I'm not that up on EDID and monitors but I did find this tool, monitor-edid which might be of use to you here as well.

Forgive me if it's off base, I'm trying to also learn more about this space, given the variety of questions you ask on the topic.

$ monitor-edid 
EISA ID: LEN4036
EDID version: 1.3
EDID extension blocks: 0
Screen size: 30.3 cm x 19.0 cm (14.08 inches, aspect ratio 16/10 = 1.59)
Gamma: 2.2
Digital signal

    # Monitor preferred modeline (60.0 Hz vsync, 55.8 kHz hsync, ratio 16/10, 120 dpi)
    ModeLine "1440x900" 114.06 1440 1488 1520 2044 900 903 909 930 -hsync -vsync

    # Monitor supported modeline (50.0 Hz vsync, 51.8 kHz hsync, ratio 16/10, 120 dpi)
    ModeLine "1440x900" 114.06 1440 1488 1520 2204 900 903 909 1035 -hsync -vsync

Lead #2: ddccontrol

There was another tool that I came across called ddccontrol, which might be helpful in getting the information you're after.

Lead #3: /sys

Finally in poking through /sys I noticed that there were leaf nodes hanging off of the various video interfaces.

$ sudo find /sys |grep -i edid
/sys/devices/pci0000:00/0000:00:02.0/drm/card0/card0-HDMI-A-1/edid
/sys/devices/pci0000:00/0000:00:02.0/drm/card0/card0-HDMI-A-2/edid
/sys/devices/pci0000:00/0000:00:02.0/drm/card0/card0-HDMI-A-3/edid
/sys/devices/pci0000:00/0000:00:02.0/drm/card0/card0-VGA-1/edid
/sys/devices/pci0000:00/0000:00:02.0/drm/card0/card0-LVDS-1/edid
/sys/devices/pci0000:00/0000:00:02.0/drm/card0/card0-DP-1/edid
/sys/devices/pci0000:00/0000:00:02.0/drm/card0/card0-DP-2/edid
/sys/devices/pci0000:00/0000:00:02.0/drm/card0/card0-DP-3/edid
/sys/module/drm/parameters/edid_fixup
/sys/module/drm_kms_helper/parameters/edid_firmware

However on my Lenovo laptop these "files" were empty, perhaps they're different on your system.

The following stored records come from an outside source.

/-! ### Replacing the control registers -/

@[simp] theorem State.withCtl_d4 (s : State) (c : Ctl) : (s.withCtl c).d4 = s.d4 := rfl
@[simp] theorem State.withCtl_boot (s : State) (c : Ctl) : (s.withCtl c).boot = s.boot := rfl
@[simp] theorem State.withCtl_now (s : State) (c : Ctl) : (s.withCtl c).now = s.now := rfl
@[simp] theorem State.withCtl_bootAt (s : State) (c : Ctl) : (s.withCtl c).bootAt = s.bootAt := rfl
@[simp] theorem State.withCtl_fresh (s : State) (c : Ctl) : (s.withCtl c).fresh = s.fresh := rfl
@[simp] theorem State.withCtl_rest (s : State) (c : Ctl) : (s.withCtl c).rest = s.rest := rfl
@[simp] theorem State.withCtl_mem (s : State) (c : Ctl) : (s.withCtl c).mem = s.mem := rfl
@[simp] theorem State.withCtl_badMem (s : State) (c : Ctl) : (s.withCtl c).badMem = s.badMem := rfl
@[simp] theorem State.withCtl_pkg (s : State) (c : Ctl) : (s.withCtl c).pkg = s.pkg := rfl
@[simp] theorem State.withCtl_hostLink (s : State) (c : Ctl) : (s.withCtl c).hostLink = s.hostLink := rfl
@[simp] theorem State.withCtl_parts (s : State) (c : Ctl) : (s.withCtl c).parts = s.parts := rfl
@[simp] theorem State.withCtl_launches (s : State) (c : Ctl) : (s.withCtl c).launches = s.launches := rfl
@[simp] theorem State.withCtl_nextLid (s : State) (c : Ctl) : (s.withCtl c).nextLid = s.nextLid := rfl
@[simp] theorem State.withCtl_gangs (s : State) (c : Ctl) : (s.withCtl c).gangs = s.gangs := rfl
@[simp] theorem State.withCtl_binds (s : State) (c : Ctl) : (s.withCtl c).binds = s.binds := rfl
@[simp] theorem State.withCtl_nextTag (s : State) (c : Ctl) : (s.withCtl c).nextTag = s.nextTag := rfl
@[simp] theorem State.withCtl_ctxNext (s : State) (c : Ctl) : (s.withCtl c).ctxNext = s.ctxNext := rfl
@[simp] theorem State.withCtl_saved (s : State) (c : Ctl) : (s.withCtl c).saved = s.saved := rfl
@[simp] theorem State.withCtl_arrivals (s : State) (c : Ctl) : (s.withCtl c).arrivals = s.arrivals := rfl
@[simp] theorem State.withCtl_left (s : State) (c : Ctl) : (s.withCtl c).left = s.left := rfl
@[simp] theorem State.withCtl_departs (s : State) (c : Ctl) : (s.withCtl c).departs = s.departs := rfl
@[simp] theorem State.withCtl_iinvs (s : State) (c : Ctl) : (s.withCtl c).iinvs = s.iinvs := rfl
@[simp] theorem State.withCtl_nextIinv (s : State) (c : Ctl) : (s.withCtl c).nextIinv = s.nextIinv := rfl
@[simp] theorem State.withCtl_faults (s : State) (c : Ctl) : (s.withCtl c).faults = s.faults := rfl
@[simp] theorem State.withCtl_tagsSeen (s : State) (c : Ctl) : (s.withCtl c).tagsSeen = s.tagsSeen := rfl
@[simp] theorem State.withCtl_weir (s : State) (c : Ctl) : (s.withCtl c).weir = s.weir := rfl
@[simp] theorem State.withCtl_power (s : State) (c : Ctl) : (s.withCtl c).power = s.power := rfl
@[simp] theorem State.withCtl_exitAt (s : State) (c : Ctl) : (s.withCtl c).exitAt = s.exitAt := rfl
@[simp] theorem State.withCtl_hostTol (s : State) (c : Ctl) : (s.withCtl c).hostTol = s.hostTol := rfl
@[simp] theorem State.withCtl_fw (s : State) (c : Ctl) : (s.withCtl c).fw = s.fw := rfl
@[simp] theorem State.withCtl_flash (s : State) (c : Ctl) : (s.withCtl c).flash = s.flash := rfl
@[simp] theorem State.withCtl_rollback (s : State) (c : Ctl) : (s.withCtl c).rollback = s.rollback := rfl
@[simp] theorem State.withCtl_descriptor (s : State) (c : Ctl) : (s.withCtl c).descriptor = s.descriptor := rfl
@[simp] theorem State.withCtl_bootParts (s : State) (c : Ctl) : (s.withCtl c).bootParts = s.bootParts := rfl
@[simp] theorem State.withCtl_coresFailed (s : State) (c : Ctl) : (s.withCtl c).coresFailed = s.coresFailed := rfl
@[simp] theorem State.withCtl_dumpAt (s : State) (c : Ctl) : (s.withCtl c).dumpAt = s.dumpAt := rfl
@[simp] theorem State.withCtl_lanesDown (s : State) (c : Ctl) : (s.withCtl c).lanesDown = s.lanesDown := rfl
@[simp] theorem State.withCtl_replays (s : State) (c : Ctl) : (s.withCtl c).replays = s.replays := rfl
@[simp] theorem State.withCtl_dumps (s : State) (c : Ctl) : (s.withCtl c).dumps = s.dumps := rfl
@[simp] theorem State.withCtl_bootReports (s : State) (c : Ctl) : (s.withCtl c).bootReports = s.bootReports := rfl
@[simp] theorem State.withCtl_reports (s : State) (c : Ctl) : (s.withCtl c).reports = s.reports := rfl
@[simp] theorem State.withCtl_rings (s : State) (c : Ctl) : (s.withCtl c).rings = s.rings := rfl
@[simp] theorem State.withCtl_splitPorts (s : State) (c : Ctl) : (s.withCtl c).splitPorts = s.splitPorts := rfl
@[simp] theorem State.withCtl_xlat (s : State) (c : Ctl) : (s.withCtl c).xlat = s.xlat := rfl
@[simp] theorem State.withCtl_shoots (s : State) (c : Ctl) : (s.withCtl c).shoots = s.shoots := rfl
@[simp] theorem State.withCtl_agenda (s : State) (c : Ctl) : (s.withCtl c).agenda = s.agenda := rfl
@[simp] theorem State.withCtl_inputs (s : State) (c : Ctl) : (s.withCtl c).inputs = s.inputs := rfl
@[simp] theorem State.withCtl_cur_pcore (s : State) (c : Ctl) : (s.withCtl c).cur.pcore = s.cur.pcore := rfl
@[simp] theorem State.withCtl_cur_slot (s : State) (c : Ctl) : (s.withCtl c).cur.slot = s.cur.slot := rfl
@[simp] theorem State.withCtl_cur_released (s : State) (c : Ctl) : (s.withCtl c).cur.released = s.cur.released := rfl
@[simp] theorem State.withCtl_cur_staged (s : State) (c : Ctl) : (s.withCtl c).cur.staged = s.cur.staged := rfl
@[simp] theorem State.withCtl_cur_stagedTask (s : State) (c : Ctl) : (s.withCtl c).cur.stagedTask = s.cur.stagedTask
    := rfl
@[simp] theorem State.withCtl_cur_stagedTag (s : State) (c : Ctl) : (s.withCtl c).cur.stagedTag = s.cur.stagedTag := rfl
@[simp] theorem State.withCtl_cur_fillFrom (s : State) (c : Ctl) : (s.withCtl c).cur.fillFrom = s.cur.fillFrom := rfl
@[simp] theorem State.withCtl_cur_fillVirt (s : State) (c : Ctl) : (s.withCtl c).cur.fillVirt = s.cur.fillVirt := rfl
@[simp] theorem State.withCtl_cur_fillCtx (s : State) (c : Ctl) : (s.withCtl c).cur.fillCtx = s.cur.fillCtx := rfl
@[simp] theorem State.withCtl_cur_saveTo (s : State) (c : Ctl) : (s.withCtl c).cur.saveTo = s.cur.saveTo := rfl
@[simp] theorem State.withCtl_task_lid (s : State) (c : Ctl) : (s.withCtl c).cur.task.lid = s.cur.task.lid := rfl
@[simp] theorem State.withCtl_task_lcn (s : State) (c : Ctl) : (s.withCtl c).cur.task.lcn = s.cur.task.lcn := rfl
@[simp] theorem State.withCtl_task_gsize (s : State) (c : Ctl) : (s.withCtl c).cur.task.gsize = s.cur.task.gsize := rfl
@[simp] theorem State.withCtl_task_gcount (s : State) (c : Ctl) : (s.withCtl c).cur.task.gcount = s.cur.task.gcount
    := rfl
@[simp] theorem State.withCtl_task_part (s : State) (c : Ctl) : (s.withCtl c).cur.task.part = s.cur.task.part := rfl
@[simp] theorem State.withCtl_task_queue (s : State) (c : Ctl) : (s.withCtl c).cur.task.queue = s.cur.task.queue := rfl
@[simp] theorem State.withCtl_task_argptr (s : State) (c : Ctl) : (s.withCtl c).cur.task.argptr = s.cur.task.argptr
    := rfl
@[simp] theorem State.withCtl_task_saveMask (s : State) (c : Ctl) : (s.withCtl c).cur.task.saveMask = s.cur.task.saveMask
    := rfl
@[simp] theorem State.withCtl_task_wbSave (s : State) (c : Ctl) : (s.withCtl c).cur.task.wbSave = s.cur.task.wbSave
    := rfl
@[simp] theorem State.withCtl_task_timedLaunch (s : State) (c : Ctl) : (s.withCtl c).cur.task.timedLaunch = s.cur.task.timedLaunch
    := rfl
@[simp] theorem State.withCtl_task_ctl (s : State) (c : Ctl) : (s.withCtl c).cur.task.ctl = c := rfl
@[simp] theorem State.withCtl_task_fidNext (s : State) (c : Ctl) : (s.withCtl c).cur.task.fidNext = s.cur.task.fidNext
    := rfl
@[simp] theorem State.withCtl_task_t (s : State) (c : Ctl) : (s.withCtl c).cur.task.t = s.cur.task.t := rfl
@[simp] theorem State.withCtl_task_pat (s : State) (c : Ctl) : (s.withCtl c).cur.task.pat = s.cur.task.pat := rfl
@[simp] theorem State.withCtl_task_sh (s : State) (c : Ctl) : (s.withCtl c).cur.task.sh = s.cur.task.sh := rfl
@[simp] theorem State.withCtl_task_m (s : State) (c : Ctl) : (s.withCtl c).cur.task.m = s.cur.task.m := rfl
@[simp] theorem State.withCtl_task_f (s : State) (c : Ctl) : (s.withCtl c).cur.task.f = s.cur.task.f := rfl
@[simp] theorem State.withCtl_task_s (s : State) (c : Ctl) : (s.withCtl c).cur.task.s = s.cur.task.s := rfl
@[simp] theorem State.withCtl_task_reg (s : State) (c : Ctl) : (s.withCtl c).cur.task.reg = s.cur.task.reg := rfl
@[simp] theorem State.withCtl_task_flags (s : State) (c : Ctl) : (s.withCtl c).cur.task.flags = s.cur.task.flags := rfl
@[simp] theorem State.withCtl_task_scr (s : State) (c : Ctl) : (s.withCtl c).cur.task.scr = s.cur.task.scr := rfl
@[simp] theorem State.withCtl_task_wb (s : State) (c : Ctl) : (s.withCtl c).cur.task.wb = s.cur.task.wb := rfl
@[simp] theorem State.withCtl_task_wbValid (s : State) (c : Ctl) : (s.withCtl c).cur.task.wbValid = s.cur.task.wbValid
    := rfl
@[simp] theorem State.withCtl_task_drainGen (s : State) (c : Ctl) : (s.withCtl c).cur.task.drainGen = s.cur.task.drainGen
    := rfl
@[simp] theorem State.withCtl_task_flumeGen (s : State) (c : Ctl) : (s.withCtl c).cur.task.flumeGen = s.cur.task.flumeGen
    := rfl
@[simp] theorem State.withCtl_task_sluGen (s : State) (c : Ctl) : (s.withCtl c).cur.task.sluGen = s.cur.task.sluGen
    := rfl
@[simp] theorem State.withCtl_task_pins (s : State) (c : Ctl) : (s.withCtl c).cur.task.pins = s.cur.task.pins := rfl
@[simp] theorem State.withCtl_task_tlb (s : State) (c : Ctl) : (s.withCtl c).cur.task.tlb = s.cur.task.tlb := rfl
@[simp] theorem State.withCtl_task_icache (s : State) (c : Ctl) : (s.withCtl c).cur.task.icache = s.cur.task.icache
    := rfl
@[simp] theorem State.withCtl_task_parking (s : State) (c : Ctl) : (s.withCtl c).cur.task.parking = s.cur.task.parking
    := rfl
@[simp] theorem State.withCtl_task_parkAll (s : State) (c : Ctl) : (s.withCtl c).cur.task.parkAll = s.cur.task.parkAll
    := rfl
@[simp] theorem State.withCtl_task_parkCtl (s : State) (c : Ctl) : (s.withCtl c).cur.task.parkCtl = s.cur.task.parkCtl
    := rfl
@[simp] theorem State.withCtl_task_saving (s : State) (c : Ctl) : (s.withCtl c).cur.task.saving = s.cur.task.saving
    := rfl
@[simp] theorem State.withCtl_task_bad (s : State) (c : Ctl) : (s.withCtl c).cur.task.bad = s.cur.task.bad := rfl
@[simp] theorem State.withCtl_task_recs (s : State) (c : Ctl) : (s.withCtl c).cur.task.recs = s.cur.task.recs
    := rfl
@[simp] theorem State.withCtl_withCtl (s : State) (c d : Ctl) : (s.withCtl c).withCtl d = s.withCtl d := rfl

I found this forum thread that showed sample output from the VGA EDID.

$ lspci | grep VGA
01:00.0 VGA compatible controller: nVidia Corporation NV17 [GeForce4 440 Go 64M] (rev a3)
$ xxd  /sys/devices/pci0000:00/0000:00:0b.0/0000:01:00.0/drm/card0/card0-VGA-1/edid
0000000: 00ff ffff ffff ff00 5a63 0213 0101 0101  ........Zc......
0000010: 2b0a 0103 1c25 1bb0 eb00 b8a0 5749 9b26  +....%......WI.&
0000020: 1048 4cff ff80 8199 8159 714f 6159 4559  .HL......YqOaYEY
0000030: 3159 a94f 0101 863d 00c0 5100 3040 40a0  1Y.O...=..Q.0@@.
0000040: 1300 680e 1100 001e 0000 00ff 0033 3139  ..h..........319
0000050: 3030 3433 3030 3737 330a 0000 00fd 0032  004300773......2
0000060: a01e 6114 000a 2020 2020 2020 0000 00fc  ..a...      ....
0000070: 0047 3930 6d62 0a20 2020 2020 2020 00ba  .G90mb.       ..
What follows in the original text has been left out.